DATASET CONTENT –
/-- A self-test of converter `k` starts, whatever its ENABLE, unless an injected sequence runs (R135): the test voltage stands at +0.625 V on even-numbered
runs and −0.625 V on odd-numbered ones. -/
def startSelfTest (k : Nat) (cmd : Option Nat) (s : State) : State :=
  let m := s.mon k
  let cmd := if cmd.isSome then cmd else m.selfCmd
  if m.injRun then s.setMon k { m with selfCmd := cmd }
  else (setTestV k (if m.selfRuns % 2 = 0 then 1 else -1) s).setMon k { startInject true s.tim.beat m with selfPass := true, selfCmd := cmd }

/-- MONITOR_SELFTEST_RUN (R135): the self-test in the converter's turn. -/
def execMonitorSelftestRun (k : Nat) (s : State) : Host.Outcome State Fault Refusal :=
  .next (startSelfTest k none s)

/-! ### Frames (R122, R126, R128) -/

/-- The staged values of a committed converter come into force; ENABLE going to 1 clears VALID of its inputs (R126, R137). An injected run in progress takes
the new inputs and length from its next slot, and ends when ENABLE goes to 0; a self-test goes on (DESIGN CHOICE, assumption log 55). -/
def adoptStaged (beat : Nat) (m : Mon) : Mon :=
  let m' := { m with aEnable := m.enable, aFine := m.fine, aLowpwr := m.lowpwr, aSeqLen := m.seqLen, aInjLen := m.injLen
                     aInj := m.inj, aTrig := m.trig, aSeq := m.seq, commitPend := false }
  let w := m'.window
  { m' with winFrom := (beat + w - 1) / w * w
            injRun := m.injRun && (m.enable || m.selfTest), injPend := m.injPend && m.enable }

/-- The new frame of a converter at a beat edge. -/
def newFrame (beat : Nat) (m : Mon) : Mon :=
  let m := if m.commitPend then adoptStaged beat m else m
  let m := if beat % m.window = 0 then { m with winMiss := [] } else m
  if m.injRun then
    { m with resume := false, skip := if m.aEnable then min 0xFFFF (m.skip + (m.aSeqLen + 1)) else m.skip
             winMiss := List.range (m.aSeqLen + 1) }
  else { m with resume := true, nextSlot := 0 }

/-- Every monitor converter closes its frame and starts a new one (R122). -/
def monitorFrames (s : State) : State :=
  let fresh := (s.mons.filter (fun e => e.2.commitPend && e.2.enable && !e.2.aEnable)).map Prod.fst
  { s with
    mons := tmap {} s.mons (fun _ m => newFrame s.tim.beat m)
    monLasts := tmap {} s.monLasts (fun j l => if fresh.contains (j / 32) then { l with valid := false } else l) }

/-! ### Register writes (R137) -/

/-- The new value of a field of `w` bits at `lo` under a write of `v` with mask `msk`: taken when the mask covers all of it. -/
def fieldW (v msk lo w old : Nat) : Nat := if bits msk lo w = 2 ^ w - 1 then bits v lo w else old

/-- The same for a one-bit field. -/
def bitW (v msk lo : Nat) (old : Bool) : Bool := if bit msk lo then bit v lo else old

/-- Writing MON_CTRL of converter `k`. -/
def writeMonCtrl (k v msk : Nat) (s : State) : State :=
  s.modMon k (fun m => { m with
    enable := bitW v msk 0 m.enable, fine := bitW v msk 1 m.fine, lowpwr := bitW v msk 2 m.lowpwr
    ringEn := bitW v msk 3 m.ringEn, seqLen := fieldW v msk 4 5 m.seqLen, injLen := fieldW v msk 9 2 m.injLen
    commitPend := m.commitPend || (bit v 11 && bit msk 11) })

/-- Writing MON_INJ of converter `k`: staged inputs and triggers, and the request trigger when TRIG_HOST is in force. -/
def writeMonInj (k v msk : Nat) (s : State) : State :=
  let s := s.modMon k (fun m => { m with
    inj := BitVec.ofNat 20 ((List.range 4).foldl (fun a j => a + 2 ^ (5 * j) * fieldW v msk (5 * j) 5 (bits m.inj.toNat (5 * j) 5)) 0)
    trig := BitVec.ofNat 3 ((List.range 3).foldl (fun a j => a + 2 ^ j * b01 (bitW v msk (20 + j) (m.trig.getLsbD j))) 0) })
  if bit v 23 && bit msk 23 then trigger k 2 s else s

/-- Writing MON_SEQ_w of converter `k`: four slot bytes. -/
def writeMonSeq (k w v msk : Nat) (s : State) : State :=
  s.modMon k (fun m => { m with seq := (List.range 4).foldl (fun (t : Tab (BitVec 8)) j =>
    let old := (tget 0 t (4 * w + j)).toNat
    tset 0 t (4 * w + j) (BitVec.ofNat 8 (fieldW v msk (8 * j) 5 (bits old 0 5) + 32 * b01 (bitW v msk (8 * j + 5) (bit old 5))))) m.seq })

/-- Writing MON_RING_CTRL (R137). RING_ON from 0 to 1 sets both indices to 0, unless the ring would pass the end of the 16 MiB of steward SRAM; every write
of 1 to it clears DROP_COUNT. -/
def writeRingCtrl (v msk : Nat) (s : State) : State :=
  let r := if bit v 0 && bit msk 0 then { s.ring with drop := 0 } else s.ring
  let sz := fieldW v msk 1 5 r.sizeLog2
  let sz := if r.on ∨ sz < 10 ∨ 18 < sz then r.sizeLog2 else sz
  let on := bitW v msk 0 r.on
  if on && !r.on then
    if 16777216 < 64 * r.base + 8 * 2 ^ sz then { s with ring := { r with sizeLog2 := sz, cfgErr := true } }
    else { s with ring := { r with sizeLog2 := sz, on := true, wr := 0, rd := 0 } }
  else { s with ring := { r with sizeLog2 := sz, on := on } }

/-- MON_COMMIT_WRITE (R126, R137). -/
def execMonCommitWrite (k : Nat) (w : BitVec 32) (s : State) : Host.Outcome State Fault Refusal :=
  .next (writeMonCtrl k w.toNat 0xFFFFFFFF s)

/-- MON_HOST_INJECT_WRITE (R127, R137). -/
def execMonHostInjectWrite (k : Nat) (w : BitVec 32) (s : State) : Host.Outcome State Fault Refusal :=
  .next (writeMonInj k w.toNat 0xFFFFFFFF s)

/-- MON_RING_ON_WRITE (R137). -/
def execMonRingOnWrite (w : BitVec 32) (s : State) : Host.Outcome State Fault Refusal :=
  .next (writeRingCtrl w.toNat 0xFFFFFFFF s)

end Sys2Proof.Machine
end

WHAT YOU NEED TO DO –
Everything from the first line of the records above through the line containing "one (R122). -/" should be restated word for word; leave out all other lines.

OUTPUT FOR THIS EXERCISE –
/-- A self-test of converter `k` starts, whatever its ENABLE, unless an injected sequence runs (R135): the test voltage stands at +0.625 V on even-numbered
runs and −0.625 V on odd-numbered ones. -/
def startSelfTest (k : Nat) (cmd : Option Nat) (s : State) : State :=
  let m := s.mon k
  let cmd := if cmd.isSome then cmd else m.selfCmd
  if m.injRun then s.setMon k { m with selfCmd := cmd }
  else (setTestV k (if m.selfRuns % 2 = 0 then 1 else -1) s).setMon k { startInject true s.tim.beat m with selfPass := true, selfCmd := cmd }

/-- MONITOR_SELFTEST_RUN (R135): the self-test in the converter's turn. -/
def execMonitorSelftestRun (k : Nat) (s : State) : Host.Outcome State Fault Refusal :=
  .next (startSelfTest k none s)

/-! ### Frames (R122, R126, R128) -/

/-- The staged values of a committed converter come into force; ENABLE going to 1 clears VALID of its inputs (R126, R137). An injected run in progress takes
the new inputs and length from its next slot, and ends when ENABLE goes to 0; a self-test goes on (DESIGN CHOICE, assumption log 55). -/
def adoptStaged (beat : Nat) (m : Mon) : Mon :=
  let m' := { m with aEnable := m.enable, aFine := m.fine, aLowpwr := m.lowpwr, aSeqLen := m.seqLen, aInjLen := m.injLen
                     aInj := m.inj, aTrig := m.trig, aSeq := m.seq, commitPend := false }
  let w := m'.window
  { m' with winFrom := (beat + w - 1) / w * w
            injRun := m.injRun && (m.enable || m.selfTest), injPend := m.injPend && m.enable }

/-- The new frame of a converter at a beat edge. -/
def newFrame (beat : Nat) (m : Mon) : Mon :=
  let m := if m.commitPend then adoptStaged beat m else m
  let m := if beat % m.window = 0 then { m with winMiss := [] } else m
  if m.injRun then
    { m with resume := false, skip := if m.aEnable then min 0xFFFF (m.skip + (m.aSeqLen + 1)) else m.skip
             winMiss := List.range (m.aSeqLen + 1) }
  else { m with resume := true, nextSlot := 0 }

/-- Every monitor converter closes its frame and starts a new one (R122). -/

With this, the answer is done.